EXERCISE: Give the number of lines below that contain the word "reduceTree", and nothing else.

SUPPLIED ENTRIES:

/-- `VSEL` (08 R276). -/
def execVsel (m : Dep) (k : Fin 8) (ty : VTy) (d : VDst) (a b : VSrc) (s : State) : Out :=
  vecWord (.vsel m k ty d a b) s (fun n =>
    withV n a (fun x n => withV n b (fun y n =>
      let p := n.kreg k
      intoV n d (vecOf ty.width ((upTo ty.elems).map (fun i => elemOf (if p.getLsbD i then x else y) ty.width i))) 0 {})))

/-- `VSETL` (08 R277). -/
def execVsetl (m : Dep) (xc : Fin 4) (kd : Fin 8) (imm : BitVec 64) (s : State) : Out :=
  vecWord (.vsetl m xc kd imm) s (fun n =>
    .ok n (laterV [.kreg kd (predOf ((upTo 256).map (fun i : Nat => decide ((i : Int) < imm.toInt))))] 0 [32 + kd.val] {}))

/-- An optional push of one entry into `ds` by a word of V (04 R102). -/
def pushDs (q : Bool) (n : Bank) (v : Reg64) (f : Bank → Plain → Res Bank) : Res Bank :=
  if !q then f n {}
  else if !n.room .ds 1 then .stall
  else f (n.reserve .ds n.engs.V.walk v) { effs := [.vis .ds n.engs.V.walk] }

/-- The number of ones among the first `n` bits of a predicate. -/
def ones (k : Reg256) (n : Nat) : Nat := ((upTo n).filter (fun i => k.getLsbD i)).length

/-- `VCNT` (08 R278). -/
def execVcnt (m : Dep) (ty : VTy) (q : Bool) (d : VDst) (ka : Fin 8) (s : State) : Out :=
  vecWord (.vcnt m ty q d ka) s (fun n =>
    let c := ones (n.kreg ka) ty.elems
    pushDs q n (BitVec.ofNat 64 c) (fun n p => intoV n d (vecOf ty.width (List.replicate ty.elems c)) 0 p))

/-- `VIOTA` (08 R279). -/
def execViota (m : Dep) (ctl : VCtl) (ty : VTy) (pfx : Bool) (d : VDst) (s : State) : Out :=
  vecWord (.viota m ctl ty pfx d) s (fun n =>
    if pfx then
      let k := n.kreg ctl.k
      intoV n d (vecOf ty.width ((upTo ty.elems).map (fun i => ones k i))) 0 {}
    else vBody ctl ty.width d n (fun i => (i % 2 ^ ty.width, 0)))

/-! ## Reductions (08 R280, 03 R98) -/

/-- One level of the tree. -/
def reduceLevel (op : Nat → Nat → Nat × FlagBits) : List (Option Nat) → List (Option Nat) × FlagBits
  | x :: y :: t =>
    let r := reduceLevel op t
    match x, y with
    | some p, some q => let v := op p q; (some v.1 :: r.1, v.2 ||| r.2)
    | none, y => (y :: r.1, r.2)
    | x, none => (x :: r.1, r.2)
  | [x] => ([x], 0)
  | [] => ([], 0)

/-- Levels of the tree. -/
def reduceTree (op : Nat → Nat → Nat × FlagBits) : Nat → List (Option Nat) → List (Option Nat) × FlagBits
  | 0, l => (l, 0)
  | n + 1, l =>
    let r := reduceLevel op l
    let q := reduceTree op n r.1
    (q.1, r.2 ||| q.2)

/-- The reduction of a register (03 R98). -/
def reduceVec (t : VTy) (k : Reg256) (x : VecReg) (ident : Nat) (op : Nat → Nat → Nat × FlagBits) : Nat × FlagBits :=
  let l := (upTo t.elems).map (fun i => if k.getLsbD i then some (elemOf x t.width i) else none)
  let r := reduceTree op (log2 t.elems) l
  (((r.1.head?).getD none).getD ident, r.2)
...
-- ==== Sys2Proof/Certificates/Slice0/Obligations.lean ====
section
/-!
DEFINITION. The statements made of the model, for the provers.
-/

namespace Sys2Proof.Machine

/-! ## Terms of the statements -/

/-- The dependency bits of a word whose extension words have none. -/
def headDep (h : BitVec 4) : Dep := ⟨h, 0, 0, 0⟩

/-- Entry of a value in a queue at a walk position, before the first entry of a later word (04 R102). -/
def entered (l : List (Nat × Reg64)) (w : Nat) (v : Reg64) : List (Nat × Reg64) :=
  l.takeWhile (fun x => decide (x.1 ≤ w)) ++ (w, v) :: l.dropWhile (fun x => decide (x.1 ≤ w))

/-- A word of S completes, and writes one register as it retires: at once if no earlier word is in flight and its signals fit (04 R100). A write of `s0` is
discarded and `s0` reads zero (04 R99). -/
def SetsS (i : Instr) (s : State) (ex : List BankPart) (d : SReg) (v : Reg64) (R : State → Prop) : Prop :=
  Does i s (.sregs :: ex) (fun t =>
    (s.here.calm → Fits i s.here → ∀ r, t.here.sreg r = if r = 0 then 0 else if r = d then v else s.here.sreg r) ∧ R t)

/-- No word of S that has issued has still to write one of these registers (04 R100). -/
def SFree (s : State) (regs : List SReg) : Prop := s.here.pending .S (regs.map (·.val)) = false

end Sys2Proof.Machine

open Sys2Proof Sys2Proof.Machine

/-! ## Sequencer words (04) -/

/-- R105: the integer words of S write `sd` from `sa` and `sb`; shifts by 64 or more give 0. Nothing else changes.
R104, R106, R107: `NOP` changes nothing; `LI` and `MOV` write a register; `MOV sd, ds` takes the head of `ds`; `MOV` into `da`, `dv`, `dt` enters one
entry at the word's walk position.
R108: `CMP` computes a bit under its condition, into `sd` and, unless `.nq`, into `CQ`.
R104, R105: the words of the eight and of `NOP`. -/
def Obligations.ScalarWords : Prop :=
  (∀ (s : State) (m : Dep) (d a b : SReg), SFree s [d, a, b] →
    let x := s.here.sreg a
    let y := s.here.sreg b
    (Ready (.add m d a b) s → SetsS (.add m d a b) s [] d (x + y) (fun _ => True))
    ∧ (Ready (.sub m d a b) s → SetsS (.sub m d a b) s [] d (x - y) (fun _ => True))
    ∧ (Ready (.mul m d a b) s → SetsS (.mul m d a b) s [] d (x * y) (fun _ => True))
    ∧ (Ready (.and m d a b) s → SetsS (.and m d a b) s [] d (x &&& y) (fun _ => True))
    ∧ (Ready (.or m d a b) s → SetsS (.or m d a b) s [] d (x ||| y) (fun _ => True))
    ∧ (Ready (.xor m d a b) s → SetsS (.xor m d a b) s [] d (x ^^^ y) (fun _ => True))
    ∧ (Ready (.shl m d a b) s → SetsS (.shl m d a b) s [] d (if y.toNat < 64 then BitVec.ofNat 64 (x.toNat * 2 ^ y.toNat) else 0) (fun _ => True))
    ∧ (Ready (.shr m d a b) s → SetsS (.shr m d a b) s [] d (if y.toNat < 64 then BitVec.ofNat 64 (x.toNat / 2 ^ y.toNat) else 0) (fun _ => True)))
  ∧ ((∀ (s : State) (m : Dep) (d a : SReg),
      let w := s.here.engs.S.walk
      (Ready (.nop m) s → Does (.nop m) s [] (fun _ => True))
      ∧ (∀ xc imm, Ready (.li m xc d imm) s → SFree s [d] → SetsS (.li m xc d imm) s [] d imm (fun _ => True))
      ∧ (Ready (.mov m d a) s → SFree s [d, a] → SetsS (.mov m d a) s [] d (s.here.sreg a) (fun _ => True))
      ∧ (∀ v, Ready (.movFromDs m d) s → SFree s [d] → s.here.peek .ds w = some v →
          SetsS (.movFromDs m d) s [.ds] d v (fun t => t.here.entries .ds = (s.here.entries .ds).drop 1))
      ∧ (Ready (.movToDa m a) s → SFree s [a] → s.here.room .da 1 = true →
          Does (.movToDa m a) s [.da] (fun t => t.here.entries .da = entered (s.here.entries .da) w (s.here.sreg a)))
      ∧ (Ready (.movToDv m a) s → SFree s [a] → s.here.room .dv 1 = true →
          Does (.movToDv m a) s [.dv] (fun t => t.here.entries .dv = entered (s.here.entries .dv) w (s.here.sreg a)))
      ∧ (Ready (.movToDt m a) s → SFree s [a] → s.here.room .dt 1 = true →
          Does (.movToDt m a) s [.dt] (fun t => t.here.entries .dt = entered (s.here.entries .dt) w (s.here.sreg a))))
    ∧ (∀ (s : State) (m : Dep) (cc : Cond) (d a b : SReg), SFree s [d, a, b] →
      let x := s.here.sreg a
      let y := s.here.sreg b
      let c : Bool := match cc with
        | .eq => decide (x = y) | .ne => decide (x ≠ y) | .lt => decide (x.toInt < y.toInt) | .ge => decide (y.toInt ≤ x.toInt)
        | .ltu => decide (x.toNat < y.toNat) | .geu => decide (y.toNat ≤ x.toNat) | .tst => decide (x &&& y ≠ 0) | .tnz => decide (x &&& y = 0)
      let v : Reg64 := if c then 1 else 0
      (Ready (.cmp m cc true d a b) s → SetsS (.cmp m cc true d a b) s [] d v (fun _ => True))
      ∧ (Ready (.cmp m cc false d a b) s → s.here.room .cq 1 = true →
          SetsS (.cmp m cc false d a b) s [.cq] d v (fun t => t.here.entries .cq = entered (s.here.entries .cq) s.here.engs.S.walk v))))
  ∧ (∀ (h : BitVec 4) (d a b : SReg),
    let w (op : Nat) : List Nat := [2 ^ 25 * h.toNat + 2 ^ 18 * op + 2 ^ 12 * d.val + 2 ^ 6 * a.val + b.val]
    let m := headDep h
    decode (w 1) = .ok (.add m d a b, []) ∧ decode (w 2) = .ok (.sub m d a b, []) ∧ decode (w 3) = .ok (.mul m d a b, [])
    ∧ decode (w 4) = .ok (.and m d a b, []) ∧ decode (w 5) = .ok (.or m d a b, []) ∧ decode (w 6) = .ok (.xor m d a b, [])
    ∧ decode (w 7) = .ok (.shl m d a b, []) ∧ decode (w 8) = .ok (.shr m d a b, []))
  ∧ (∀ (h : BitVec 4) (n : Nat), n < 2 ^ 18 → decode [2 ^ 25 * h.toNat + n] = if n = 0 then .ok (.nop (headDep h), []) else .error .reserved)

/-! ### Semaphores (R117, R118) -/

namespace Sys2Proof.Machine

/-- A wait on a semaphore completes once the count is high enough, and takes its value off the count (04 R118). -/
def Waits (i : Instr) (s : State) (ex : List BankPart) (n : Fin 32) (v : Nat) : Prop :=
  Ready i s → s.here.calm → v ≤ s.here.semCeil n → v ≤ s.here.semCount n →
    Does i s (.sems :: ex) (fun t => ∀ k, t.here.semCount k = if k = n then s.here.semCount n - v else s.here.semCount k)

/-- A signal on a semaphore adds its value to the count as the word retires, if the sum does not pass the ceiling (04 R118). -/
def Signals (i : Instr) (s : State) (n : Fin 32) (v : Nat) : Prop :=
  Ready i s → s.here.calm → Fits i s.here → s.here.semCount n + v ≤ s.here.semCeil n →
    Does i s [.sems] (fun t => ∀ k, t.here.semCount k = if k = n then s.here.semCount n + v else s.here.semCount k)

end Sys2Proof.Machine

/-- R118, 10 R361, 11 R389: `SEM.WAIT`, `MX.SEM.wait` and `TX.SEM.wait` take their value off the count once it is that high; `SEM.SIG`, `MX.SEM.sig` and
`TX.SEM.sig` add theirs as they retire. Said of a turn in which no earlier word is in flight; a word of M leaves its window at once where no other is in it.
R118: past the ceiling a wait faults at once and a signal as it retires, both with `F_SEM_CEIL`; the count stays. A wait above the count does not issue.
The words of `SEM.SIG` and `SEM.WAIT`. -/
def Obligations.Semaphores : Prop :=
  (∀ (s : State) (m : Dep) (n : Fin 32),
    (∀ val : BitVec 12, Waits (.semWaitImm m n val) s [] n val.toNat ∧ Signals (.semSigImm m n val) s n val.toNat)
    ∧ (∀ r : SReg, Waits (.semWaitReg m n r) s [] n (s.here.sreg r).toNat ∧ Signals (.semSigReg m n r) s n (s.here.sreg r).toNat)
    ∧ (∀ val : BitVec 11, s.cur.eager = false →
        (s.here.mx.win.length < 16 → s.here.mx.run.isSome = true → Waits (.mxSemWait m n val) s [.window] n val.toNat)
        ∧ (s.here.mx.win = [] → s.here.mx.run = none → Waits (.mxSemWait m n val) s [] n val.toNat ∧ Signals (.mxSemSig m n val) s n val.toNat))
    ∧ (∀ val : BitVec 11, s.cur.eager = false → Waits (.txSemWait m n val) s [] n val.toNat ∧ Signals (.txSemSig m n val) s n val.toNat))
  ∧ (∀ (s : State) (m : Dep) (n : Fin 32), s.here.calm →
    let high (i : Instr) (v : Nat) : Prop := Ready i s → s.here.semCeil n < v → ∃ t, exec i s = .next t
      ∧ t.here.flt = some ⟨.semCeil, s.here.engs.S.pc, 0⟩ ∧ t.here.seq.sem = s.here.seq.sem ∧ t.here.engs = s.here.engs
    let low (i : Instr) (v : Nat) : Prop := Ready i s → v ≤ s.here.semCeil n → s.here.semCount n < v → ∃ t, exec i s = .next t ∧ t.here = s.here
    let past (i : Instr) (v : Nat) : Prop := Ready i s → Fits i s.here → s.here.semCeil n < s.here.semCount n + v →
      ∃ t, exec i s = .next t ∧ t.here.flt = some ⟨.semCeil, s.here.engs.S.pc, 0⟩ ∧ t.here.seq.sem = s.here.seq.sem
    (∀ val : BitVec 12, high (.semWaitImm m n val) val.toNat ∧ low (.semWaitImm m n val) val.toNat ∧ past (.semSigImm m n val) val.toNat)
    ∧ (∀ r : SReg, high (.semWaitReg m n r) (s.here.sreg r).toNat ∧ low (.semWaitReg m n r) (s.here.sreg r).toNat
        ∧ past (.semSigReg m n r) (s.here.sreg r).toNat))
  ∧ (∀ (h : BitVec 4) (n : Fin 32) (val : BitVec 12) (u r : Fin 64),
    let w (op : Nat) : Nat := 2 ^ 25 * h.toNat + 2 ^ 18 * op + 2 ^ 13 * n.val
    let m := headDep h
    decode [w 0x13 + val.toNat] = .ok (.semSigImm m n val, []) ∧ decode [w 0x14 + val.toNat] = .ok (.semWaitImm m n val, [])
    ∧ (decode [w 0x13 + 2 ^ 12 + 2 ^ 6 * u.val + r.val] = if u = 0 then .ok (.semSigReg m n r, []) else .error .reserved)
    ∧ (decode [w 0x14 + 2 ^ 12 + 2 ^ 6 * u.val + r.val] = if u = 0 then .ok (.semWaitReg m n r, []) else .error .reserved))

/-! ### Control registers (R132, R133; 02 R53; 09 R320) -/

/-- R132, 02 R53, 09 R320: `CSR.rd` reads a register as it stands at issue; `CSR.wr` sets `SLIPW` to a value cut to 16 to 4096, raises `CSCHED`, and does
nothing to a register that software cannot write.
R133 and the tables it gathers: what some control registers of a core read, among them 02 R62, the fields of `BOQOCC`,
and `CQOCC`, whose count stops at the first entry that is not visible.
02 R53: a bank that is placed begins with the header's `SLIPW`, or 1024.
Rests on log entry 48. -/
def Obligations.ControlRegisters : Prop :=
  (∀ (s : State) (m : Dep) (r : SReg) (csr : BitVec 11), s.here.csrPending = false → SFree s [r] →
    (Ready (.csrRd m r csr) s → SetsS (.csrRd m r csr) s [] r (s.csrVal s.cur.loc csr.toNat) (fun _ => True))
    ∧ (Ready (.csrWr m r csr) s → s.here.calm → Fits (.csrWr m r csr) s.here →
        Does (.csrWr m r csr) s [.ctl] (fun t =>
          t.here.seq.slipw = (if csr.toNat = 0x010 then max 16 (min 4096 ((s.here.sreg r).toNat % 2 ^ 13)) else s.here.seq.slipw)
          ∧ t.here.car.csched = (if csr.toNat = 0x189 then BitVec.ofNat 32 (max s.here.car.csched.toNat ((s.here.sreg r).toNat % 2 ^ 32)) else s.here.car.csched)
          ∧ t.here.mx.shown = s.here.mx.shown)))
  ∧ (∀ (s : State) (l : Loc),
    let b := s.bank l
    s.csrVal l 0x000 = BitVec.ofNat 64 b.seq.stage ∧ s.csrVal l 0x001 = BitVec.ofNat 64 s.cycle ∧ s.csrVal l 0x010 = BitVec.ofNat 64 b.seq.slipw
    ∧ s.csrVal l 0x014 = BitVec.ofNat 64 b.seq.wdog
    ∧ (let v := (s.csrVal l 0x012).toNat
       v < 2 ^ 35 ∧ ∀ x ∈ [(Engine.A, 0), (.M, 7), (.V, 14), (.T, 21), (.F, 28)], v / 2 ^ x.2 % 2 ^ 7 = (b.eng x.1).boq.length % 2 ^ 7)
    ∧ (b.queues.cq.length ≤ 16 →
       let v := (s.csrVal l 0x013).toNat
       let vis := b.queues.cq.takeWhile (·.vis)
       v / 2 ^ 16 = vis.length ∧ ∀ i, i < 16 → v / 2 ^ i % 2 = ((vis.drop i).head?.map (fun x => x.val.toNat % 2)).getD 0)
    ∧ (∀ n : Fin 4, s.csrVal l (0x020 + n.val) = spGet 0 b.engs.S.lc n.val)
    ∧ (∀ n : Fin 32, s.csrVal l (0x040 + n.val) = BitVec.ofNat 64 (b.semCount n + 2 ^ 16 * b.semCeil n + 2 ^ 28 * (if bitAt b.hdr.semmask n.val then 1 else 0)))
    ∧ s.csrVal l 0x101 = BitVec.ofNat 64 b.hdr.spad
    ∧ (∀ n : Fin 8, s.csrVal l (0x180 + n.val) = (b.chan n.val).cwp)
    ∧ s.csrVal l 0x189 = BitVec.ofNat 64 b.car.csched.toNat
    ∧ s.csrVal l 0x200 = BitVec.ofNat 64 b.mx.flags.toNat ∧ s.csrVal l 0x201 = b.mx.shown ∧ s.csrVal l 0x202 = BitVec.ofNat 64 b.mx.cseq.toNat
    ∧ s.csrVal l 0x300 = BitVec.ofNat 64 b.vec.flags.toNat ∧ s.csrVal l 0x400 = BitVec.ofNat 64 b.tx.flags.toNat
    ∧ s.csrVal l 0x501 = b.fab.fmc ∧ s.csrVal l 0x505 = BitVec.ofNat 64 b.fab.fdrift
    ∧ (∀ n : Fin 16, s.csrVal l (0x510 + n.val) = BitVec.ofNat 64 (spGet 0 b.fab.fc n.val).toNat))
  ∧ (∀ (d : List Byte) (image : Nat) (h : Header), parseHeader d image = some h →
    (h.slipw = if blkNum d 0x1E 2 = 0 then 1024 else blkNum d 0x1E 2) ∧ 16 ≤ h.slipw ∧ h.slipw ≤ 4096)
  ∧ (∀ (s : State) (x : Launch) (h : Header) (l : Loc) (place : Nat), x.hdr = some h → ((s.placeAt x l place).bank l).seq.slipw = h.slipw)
==
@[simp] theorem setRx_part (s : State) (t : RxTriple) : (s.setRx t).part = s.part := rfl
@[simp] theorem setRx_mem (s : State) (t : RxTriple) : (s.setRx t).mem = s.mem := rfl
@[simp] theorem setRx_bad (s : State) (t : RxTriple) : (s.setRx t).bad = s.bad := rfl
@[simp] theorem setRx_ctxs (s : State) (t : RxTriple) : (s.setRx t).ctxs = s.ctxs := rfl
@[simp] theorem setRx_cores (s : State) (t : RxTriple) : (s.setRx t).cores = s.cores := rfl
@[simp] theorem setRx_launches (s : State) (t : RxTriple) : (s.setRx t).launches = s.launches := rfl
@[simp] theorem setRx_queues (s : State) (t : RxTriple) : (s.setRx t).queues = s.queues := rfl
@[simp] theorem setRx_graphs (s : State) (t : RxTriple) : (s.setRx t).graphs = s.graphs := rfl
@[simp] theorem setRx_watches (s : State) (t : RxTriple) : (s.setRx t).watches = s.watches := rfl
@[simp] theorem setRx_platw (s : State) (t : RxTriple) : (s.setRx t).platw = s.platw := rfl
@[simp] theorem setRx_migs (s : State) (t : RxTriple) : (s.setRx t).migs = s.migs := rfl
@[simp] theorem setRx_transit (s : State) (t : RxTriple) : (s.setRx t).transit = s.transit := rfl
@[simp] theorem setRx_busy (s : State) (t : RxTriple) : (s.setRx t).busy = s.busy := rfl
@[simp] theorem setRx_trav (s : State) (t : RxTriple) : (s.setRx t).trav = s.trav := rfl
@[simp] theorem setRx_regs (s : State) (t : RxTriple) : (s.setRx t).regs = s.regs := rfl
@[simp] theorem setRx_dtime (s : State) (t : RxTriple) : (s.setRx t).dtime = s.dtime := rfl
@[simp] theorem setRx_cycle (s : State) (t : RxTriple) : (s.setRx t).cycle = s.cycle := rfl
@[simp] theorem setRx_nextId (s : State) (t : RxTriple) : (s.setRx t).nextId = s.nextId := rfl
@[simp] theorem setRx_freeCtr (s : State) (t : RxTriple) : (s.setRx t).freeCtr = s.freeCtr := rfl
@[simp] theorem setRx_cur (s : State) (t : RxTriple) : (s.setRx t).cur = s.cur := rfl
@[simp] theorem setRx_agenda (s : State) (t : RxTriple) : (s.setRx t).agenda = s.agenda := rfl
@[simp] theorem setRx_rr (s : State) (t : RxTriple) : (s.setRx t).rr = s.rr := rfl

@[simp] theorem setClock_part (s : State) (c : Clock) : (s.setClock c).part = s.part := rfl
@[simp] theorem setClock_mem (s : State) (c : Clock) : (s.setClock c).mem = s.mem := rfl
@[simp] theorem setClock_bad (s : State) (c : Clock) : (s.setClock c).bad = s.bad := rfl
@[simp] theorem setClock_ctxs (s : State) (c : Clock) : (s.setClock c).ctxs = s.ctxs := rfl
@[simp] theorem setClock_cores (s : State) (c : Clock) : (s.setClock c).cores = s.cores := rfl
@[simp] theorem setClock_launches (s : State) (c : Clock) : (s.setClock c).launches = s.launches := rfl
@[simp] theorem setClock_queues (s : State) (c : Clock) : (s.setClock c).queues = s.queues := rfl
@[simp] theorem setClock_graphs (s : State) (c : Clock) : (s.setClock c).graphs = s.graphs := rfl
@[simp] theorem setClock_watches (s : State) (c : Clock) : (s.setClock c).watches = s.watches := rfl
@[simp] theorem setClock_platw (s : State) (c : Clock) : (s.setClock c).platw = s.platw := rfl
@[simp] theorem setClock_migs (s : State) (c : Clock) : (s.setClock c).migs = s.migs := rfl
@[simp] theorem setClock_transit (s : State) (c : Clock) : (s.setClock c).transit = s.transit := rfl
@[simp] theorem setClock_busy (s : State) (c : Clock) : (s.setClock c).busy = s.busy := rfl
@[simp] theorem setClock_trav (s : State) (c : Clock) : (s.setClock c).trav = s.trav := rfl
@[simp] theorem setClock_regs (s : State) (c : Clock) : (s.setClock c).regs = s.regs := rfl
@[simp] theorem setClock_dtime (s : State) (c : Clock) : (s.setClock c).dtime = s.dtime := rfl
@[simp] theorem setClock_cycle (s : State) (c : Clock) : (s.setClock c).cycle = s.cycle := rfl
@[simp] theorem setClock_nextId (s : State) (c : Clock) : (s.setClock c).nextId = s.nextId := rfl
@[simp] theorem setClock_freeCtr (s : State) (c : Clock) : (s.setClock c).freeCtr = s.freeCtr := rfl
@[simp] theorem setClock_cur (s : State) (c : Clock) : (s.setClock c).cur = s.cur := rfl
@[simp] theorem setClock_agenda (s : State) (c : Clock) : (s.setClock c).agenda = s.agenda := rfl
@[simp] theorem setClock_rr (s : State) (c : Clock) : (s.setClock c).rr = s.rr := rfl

RESULT OF THE TASK: 3